They include Masafu in Busia (52.3 hac), where they intend to construct warehouses and storage facilities, a border market, light processing facilities, a commercial warehouse and other related facilities
The Government has kicked off the establishment of the Border Export Zones (BEZ) at various border points to boost the interstate trade.
This is aimed at positioning Uganda and harnessing the regional market opportunities, according to the Minister of Trade and Co-operatives, Amelia Kyambadde. She said the target is to develop at least 18 zones at strategic border areas and have already secured land in collaboration with the respective districts.
They include Masafu in Busia (52.3 hac), where they intend to construct warehouses and storage facilities, a border market, light processing facilities, a commercial warehouse and other related facilities. Katuna, in Kabale (238.8 hac) (warehouse and other related facilities), Mpondwe in Kasese 6 acres (buildings for services, such as banks, insurance, retail, hotels, recreation facilities, warehouse and related facilities), Lwakhakha in Namisindwa 27 acres (border market) and Amuru 200 hec.
She said Kikagate in Isingiro and Ntoroko land has not yet been surveyed. While addressing journalists at the Uganda Media Centre (UMC) in Kampala, on the progress of the project, Kyambadde said the construction work of various facilities is already going on in the four BEZs. They include Lwakhakha, Busia, Katuna and Orabo in Koboko.

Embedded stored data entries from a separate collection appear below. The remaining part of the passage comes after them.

/-- The visible columns of a span are those of the loop with the columns off the display skipped: both lists ascend, and they have
the same members (45 R311). -/
theorem spanColumns_eq_loop (k : Setup) :
    (spanColumns k).map (fun (x : Nat) => (x : Int)) =
      (loopColumns (k.cx0.toInt / 4096) (k.cx1.toInt / 4096)).filter fun x => decide (0 ≤ x ∧ x < 256) := by
  have hspan : ((spanColumns k).map fun (x : Nat) => (x : Int)).Pairwise (· < ·) :=
    (List.pairwise_lt_range.filter _).map _ fun _ _ h => Int.ofNat_lt.mpr h
  refine hspan.eq_of_mem_iff ((loopColumns_ascending _ _).filter _) fun x => ?_
  simp only [spanColumns, q12ToI_toInt, List.mem_map, List.mem_filter, List.mem_range, mem_loopColumns, decide_eq_true_eq,
    Config.dispW]
  constructor
  · rintro ⟨n, ⟨hn, hcol⟩, rfl⟩
    exact ⟨hcol, by omega⟩
  · rintro ⟨hcol, h0, hlt⟩
    exact ⟨x.toNat, ⟨by omega, by omega⟩, by omega⟩

end Sys2Proof.Machine
end

section
/-! SUPPORT. What a display request writes: of the frames the bounds of "current" only (45 R321), and the cursor as the rules move it
(45 R314). -/

namespace Sys2Proof.Machine

/-- Of the frame slots at most the bounds of the polygons of "current" have changed, and neither the viewport nor the consumer's
phase. -/
structure WritesBoundsOnly (s t : State) : Prop where
  slots : ∀ k, k ≠ s.curSlot → t.mem.slot k = s.mem.slot k
  verts : t.curFrame.verts = s.curFrame.verts
  polys : t.curFrame.polys.map passFixed = s.curFrame.polys.map passFixed
  vp : t.vp = s.vp
  cphase : t.cphase = s.cphase

theorem WritesBoundsOnly.refl (s : State) : WritesBoundsOnly s s := ⟨fun _ _ => rfl, rfl, rfl, rfl, rfl⟩

/-- A write of polygons that differ in their bounds only (45 R321). -/
theorem WritesBoundsOnly.setCurFrame (s : State) {ps : List Polygon} (h : ps.map passFixed = s.curFrame.polys.map passFixed) :
    WritesBoundsOnly s (s.setCurFrame { s.curFrame with polys := ps }) := by
  refine ⟨fun k hk => Memory.slot_setSlot_other _ hk _, ?_, ?_, rfl, rfl⟩
  · rw [State.curFrame_setCurFrame]
  · rw [State.curFrame_setCurFrame]
    exact h

/-- The buckets, the lock, the pass, the refusals and the outputs may be written besides. -/
theorem WritesBoundsOnly.display {s t : State} (h : WritesBoundsOnly s t) {bk : Option (List (List Nat))} {lock : Lock}
    {dpass : DPass} {refusals : List Verdict} {io : Ports} :
    WritesBoundsOnly s { t with bk := bk, lock := lock, dpass := dpass, refusals := refusals, io := io } :=
  ⟨h.slots, h.verts, h.polys, h.vp, h.cphase⟩

/-- Every display request writes, of the frames, the bounds of "current" only (45 R321). -/
theorem execDisplay_writesBoundsOnly {i : Instr} {s t : State} (hp : i.port = .dport) (h : exec i s = .next t) :
    WritesBoundsOnly s t := by
  cases i with
  | beginFrame =>
    rcases execBeginFrame_cases h with rfl | rfl | ⟨-, -, ps, b, hps, -, rfl⟩
    · exact .refl _
    · exact (WritesBoundsOnly.refl s).display
    · exact (WritesBoundsOnly.setCurFrame s (passBounds_frame hps)).display
  | nextLine =>
    rcases execNextLine_cases h with rfl | rfl | ⟨-, -, js, ps, es, -, hfill, rfl⟩
    · exact (WritesBoundsOnly.refl s).display
    · exact (WritesBoundsOnly.refl s).display
    · exact (WritesBoundsOnly.setCurFrame s (fillLine_frame hfill).1).display
  | endFrame => rcases execEndFrame_cases h with rfl | ⟨-, rfl⟩ <;> exact (WritesBoundsOnly.refl s).display
  | _ => cases hp

/-- The ways the cursor may move: it stays, moves on by one answering the line it leaves, or is 0 where a pass begins or ends
(45 R314). -/
def CursorMoves (s t : State) : Prop :=
  t.dpass.line = s.dpass.line ∨
    (t.dpass.line = s.dpass.line + 1 ∧ s.dpass.active = true ∧ t.dpass.active = true ∧
      ∃ es, t.io.out = .line s.dpass.line es) ∨
    (t.dpass.line = 0 ∧ t.dpass.active ≠ s.dpass.active)

/-- Every display request moves the cursor in one of these ways (45 R314). -/
theorem execDisplay_cursorMoves {i : Instr} {s t : State} (hp : i.port = .dport) (h : exec i s = .next t) :
    CursorMoves s t := by
  cases i with
  | beginFrame =>
    rcases execBeginFrame_cases h with rfl | rfl | ⟨ha, -, ps, b, -, -, rfl⟩
    · exact .inl rfl
    · exact .inl rfl
    · exact .inr (.inr ⟨rfl, by simp [ha]⟩)
  | nextLine =>
    rcases execNextLine_cases h with rfl | rfl | ⟨ha, -, js, ps, es, -, -, rfl⟩
    · exact .inl rfl
    · exact .inl rfl
    · exact .inr (.inl ⟨rfl, ha, ha, es, rfl⟩)
  | endFrame =>
    rcases execEndFrame_cases h with rfl | ⟨ha, rfl⟩
    · exact .inl rfl
    · exact .inr (.inr ⟨rfl, by simp [ha]⟩)
  | _ => cases hp

/-- A request to the arithmetic unit leaves the pass (10 R30). -/
theorem execUnit_dpass {i : Instr} {s t : State} (hp : i.port = .q12alu) (h : exec i s = .next t) : t.dpass = s.dpass := by
  rcases execUnit_cases hp h with ⟨r, rfl⟩ | ⟨f, rfl⟩ <;> rfl

/-- A step leaves the pass, or, on a display turn, moves the cursor as a display request does (45 R314, 70 R397). -/
theorem step_dpass {s t : State} (h : step s = .next t) : t.dpass = s.dpass ∨ (s.turn = .display ∧ CursorMoves s t) := by
  obtain ⟨-, hcases⟩ := step_cases h
  rcases hcases with rfl | ⟨-, c, rest, -, -, rfl⟩ | ⟨-, e, -, rfl⟩ | ⟨-, -, -, rfl⟩ | ⟨-, -, c, rest, -, hw, hx⟩ |
    ⟨ht, r, rest, hd, hx⟩ | ⟨-, e, -, rfl⟩ | ⟨-, r, rest, hd, hx⟩
  · exact .inl rfl
  · exact .inl rfl
  · exact .inl rfl
  · exact .inl rfl
  · have hnext := execCommand_writesNextOnly (beq_iff_eq.mp hw) hx
    exact .inl hnext.dpass
  · have hmoves := execDisplay_cursorMoves (decodeRequest_port hd) hx
    exact .inr ⟨ht, hmoves⟩
  · exact .inl rfl
  · have hpass := execUnit_dpass (decodeUnit_port hd) hx
    exact .inl hpass

end Sys2Proof.Machine
end

section
/-! CERTIFICATE. The statements of the rasterizer's family (45 R300 to R321) settled. -/

namespace Sys2Proof.Machine

/-- Settles O32: the pass begins, since the polygons of "current" are set up and their corners can be read. -/
theorem beginFrameStartsThePass : Obligations.BeginFrameStartsThePass := by
  intro s h hs ha hl
  obtain ⟨t, ht⟩ := h.beginPass_hasNext
  obtain ⟨ps, b, hps, hb, rfl⟩ := beginPass_next ht
  have heq := passBounds_eq hps
  refine ⟨ps, b, (execBeginFrame_of_free hs ha hl).trans ht, hb, fun hr => ?_, fun hr => ?_⟩
  · rw [heq, hr, if_neg Bool.false_ne_true]
  · rw [heq, hr, if_pos rfl]
    rfl

/-- Settles O33: a bucket is its line's selection from the rows, and the rows at an index are those of the polygon there. -/
theorem bucketsListCoveringPolygons : Obligations.BucketsListCoveringPolygons := by
  intro f b h
  refine ⟨?_, fun y js hy => ?_⟩
  · obtain ⟨rows, -, rfl⟩ := buildBuckets_eq h
    simp [Config.dispH]
  · obtain ⟨rows, hrows, rfl⟩ := buildBuckets_bucket h hy
    refine ⟨bucketFrom_ascending _ _ _, fun j => ?_⟩
    rw [mem_bucketFrom, Nat.sub_zero]
    constructor
    · rintro ⟨-, r, hr, htop, hbot⟩
      obtain ⟨p, hp, hrow⟩ := (allRows_getElem? hrows j r).mp hr
      obtain ⟨top, bot, h0, h2, rfl⟩ := rowsOf_ok_iff.mp hrow
      exact ⟨p, top, bot, hp, h0, h2, htop, hbot⟩
    · rintro ⟨p, top, bot, hp, h0, h2, htop, hbot⟩
      have hrow := rowsOf_ok_iff.mpr ⟨top, bot, h0, h2, rfl⟩
      exact ⟨Nat.zero_le j, _, (allRows_getElem? hrows j _).mpr ⟨p, hp, hrow⟩, htop, hbot⟩

/-- Settles O36: the line is yielded, and its bucket ascends, so that each of its polygons is visited once. -/
theorem nextLineFillsAndAdvances : Obligations.NextLineFillsAndAdvances := by
  intro s h hs ha hne
  obtain ⟨-, -, -, hle⟩ := h.lock
  obtain ⟨t, ht⟩ := h.yieldLine_hasNext ha (Nat.lt_of_le_of_ne hle hne)
  obtain ⟨js, ps, es, hjs, hfill, rfl⟩ := yieldLine_next ht
  obtain ⟨hlen, hvisit, hes⟩ := fillLine_work (h.bucket_nodup ha hjs) hfill
  refine ⟨js, ps, es, hjs, hlen, hvisit, ?_, ?_⟩
  · rw [polygonEvents_eq]
    exact hes
  · refine ((execNextLine_of_active hs ha).trans (if_neg hne)).trans (ht.trans ?_)
    rw [ha]
    rfl

/-- Settles O38: a span's columns are the loop's that lie on the display. -/
theorem spanIsTheLoopSkippingOffscreen : Obligations.SpanIsTheLoopSkippingOffscreen := by
  intro debug k attr y xs xe loop
  have hcols := spanColumns_eq_loop k
  change _ = loop.filter _ at hcols
  rw [← hcols, List.map_map]
  rfl

/-- Settles O57: a display request writes bounds of "current" only, and matching selectors name a different slot "next". -/
theorem displayWritesOnlyBounds : Obligations.DisplayWritesOnlyBounds := by
  rintro i s t hp ⟨-, hcur⟩ h
  have hw := execDisplay_writesBoundsOnly hp h
  have hk := exec_kept h
  obtain ⟨hseq, hfault⟩ := execDisplay_kept hp h
  have hne : s.nextSlot ≠ s.curSlot := by
    rw [hcur]
    exact SlotId.ne_other _
  have hnext : t.nextFrame = s.nextFrame := by
    rw [State.nextFrame, hk.nextSlot]
    exact hw.slots _ hne
  have hpolys := congrArg (List.map fun p => (p.vi, p.attr, p.setup)) hw.polys
  rw [List.map_map, List.map_map] at hpolys
  exact ⟨hnext, hw.verts, hpolys, hw.vp, hseq, hk.fc, hk.nextSlot, hk.curSlot, hk.chan, hw.cphase, hfault, hk.params⟩

/-- Settles O58: only a display request writes the pass, and each moves the cursor in one of the three ways. -/
theorem cursorVisitsLinesInOrder : Obligations.CursorVisitsLinesInOrder := by
  intro s t h
  rcases step_dpass h with hd | ⟨ht, hstay | ⟨hline, ha, ha', hout⟩ | ⟨hline, ha⟩⟩
  · exact .inl (congrArg DPass.line hd)
  · exact .inl hstay
  · exact .inr (.inl ⟨hline, ht, ha, ha', hout⟩)
  · exact .inr (.inr ⟨hline, ht, ha⟩)

/-- Settles O34: each request's refusing case. -/
theorem displayMisuseIsRefused : Obligations.DisplayMisuseIsRefused := by
  intro s hs
  refine ⟨fun ha => execBeginFrame_of_active hs ha, fun ha => ⟨execNextLine_of_noPass hs ha, ?_⟩⟩
  exact (execEndFrame_of_live hs).trans (if_neg (by simp [ha]))

/-- Settles O35: ENDFRAME's case inside a pass, which does not read the cursor. -/
theorem endFrameReleasesTheLock : Obligations.EndFrameReleasesTheLock :=
  fun _ hs ha => (execEndFrame_of_live hs).trans (if_pos ha)

/-- Settles O37: NEXTLINE's case past the last line. -/
theorem nextLineAfterTheLastIsEnd : Obligations.NextLineAfterTheLastIsEnd :=
  fun _ hs ha hl => (execNextLine_of_active hs ha).trans (if_pos hl)

/-- Settles O39: the two branches of the advance, whose sums wrap as QADD does. -/
theorem boundsAdvanceByTheSlopes : Obligations.BoundsAdvanceByTheSlopes :=
  fun _ _ => ⟨fun hlt => if_pos hlt, fun hge => if_neg hge⟩

end Sys2Proof.Machine
end

section
/-! SUPPORT. What a halted block answers, and what a step does to the refusal mark (60 R341 to R343, R365). -/

namespace Sys2Proof.Machine

/-- A halted block runs no instruction: every meaning asks first whether the block is live (60 R341). -/
theorem exec_halted {s : State} (h : s.fault ≠ none) (i : Instr) : exec i s = .fault .halted := by
  cases i <;> exact live_of_some h _

/-- A quiescent block is live (60 R365). -/
theorem State.fault_of_quiescent {s : State} (h : s.quiescent = true) : s.fault = none := by
  simp only [State.quiescent, State.clean, Bool.and_eq_true, Option.isNone_iff_eq_none] at h
  obtain ⟨⟨⟨⟨hf, -⟩, -⟩, -⟩, -⟩ := h
  exact hf

/-- A step keeps the refusals made before it, in their order, and at most appends to them (60 R343). -/
theorem step_refusals {s t : State} (h : step s = .next t) : s.refusals <+: t.refusals := by
  obtain ⟨-, hcases⟩ := step_cases h
  rcases hcases with rfl | ⟨-, c, rest, -, -, rfl⟩ | ⟨-, e, -, rfl⟩ | ⟨-, -, -, rfl⟩ | ⟨-, -, c, rest, -, -, hx⟩ |
    ⟨-, r, rest, -, hx⟩ | ⟨-, e, -, rfl⟩ | ⟨-, r, rest, -, hx⟩
  · exact List.prefix_refl _
  · exact List.prefix_refl _
  · exact List.prefix_append _ _
  · exact List.prefix_refl _
  · exact (exec_kept hx).refusals
  · exact (exec_kept hx).refusals
  · exact List.prefix_append _ _
  · exact (exec_kept hx).refusals

end Sys2Proof.Machine
end

section
/-! SUPPORT. Being able to step: without it a turn is a hold, and the turns of the others do not take it away (60 R352, R353). -/

namespace Sys2Proof.Machine

/-- In a live block the turn of an agent that is not able to step is a hold (60 R352, log 16). -/
theorem turnOf_hold {s : State} {a : Turn} (hf : s.fault = none) (h : s.canStep a = false) : turnOf a s = .next s := by
  cases a with
  | producer =>
    cases hd : decode .cmd s.io.cmdIn with
    | ok c rest => exact (producerTurn_ok hd).trans (if_neg (by simpa [State.canStep, hf, hd] using h))
    | incomplete => simp only [turnOf, producerTurn, hd]
    | refused e => simp [State.canStep, hf, hd] at h
  | consumer =>
    cases hc : s.cphase with
    | swapWait => exact (consumerTurn_swapWait hc).trans (if_neg (by simpa [State.canStep, hf, hc] using h))
    | idle => exact consumerTurn_empty hc (by simpa [State.canStep, hf, hc] using h)
  | display =>
    cases hd : decode .dport s.io.dispIn with
    | ok r rest => exact (displayTurn_ok hd).trans (if_pos (by simpa [State.canStep, hf, hd] using h))
    | incomplete => simp only [turnOf, displayTurn, hd]
    | refused e => simp [State.canStep, hf, hd] at h
  | unit =>
    cases hd : decode .q12alu s.io.unitIn with
    | ok r rest => simp [State.canStep, hf, hd] at h
    | incomplete => simp only [turnOf, unitTurn, hd]
    | refused e => simp [State.canStep, hf, hd] at h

The Government is to construct a commercial building, extension of electricity and other related facilities in Orabo. She said Elegu land is still clogged and experts are developing a flood mitigation plan. She said the project is partly funded by the European Union, under the Regional Integration Implementation Project (RIIP).
Kyambadde said the ministry got euros 1.26m (about sh5.5b) under the RIIP, supported by the Common Market for Eastern and Southern Africa (COMESA), which was used to conduct environmental impact assessments and developed master plans, architectura designs, Bills of Quality and construction tender documents for Katuna, Lwakhakha, Busia, Oraba, Elegu and Kikagate. The second phase of the project was allocated euros 1.7m (about sh7.7bn) to develop start-up facilities on each of the BEZ sites as prioritised by the districts. She said the ministry finalised procurement of contractors to construct venture facilities at each site, to attract more public -private investments to the sites.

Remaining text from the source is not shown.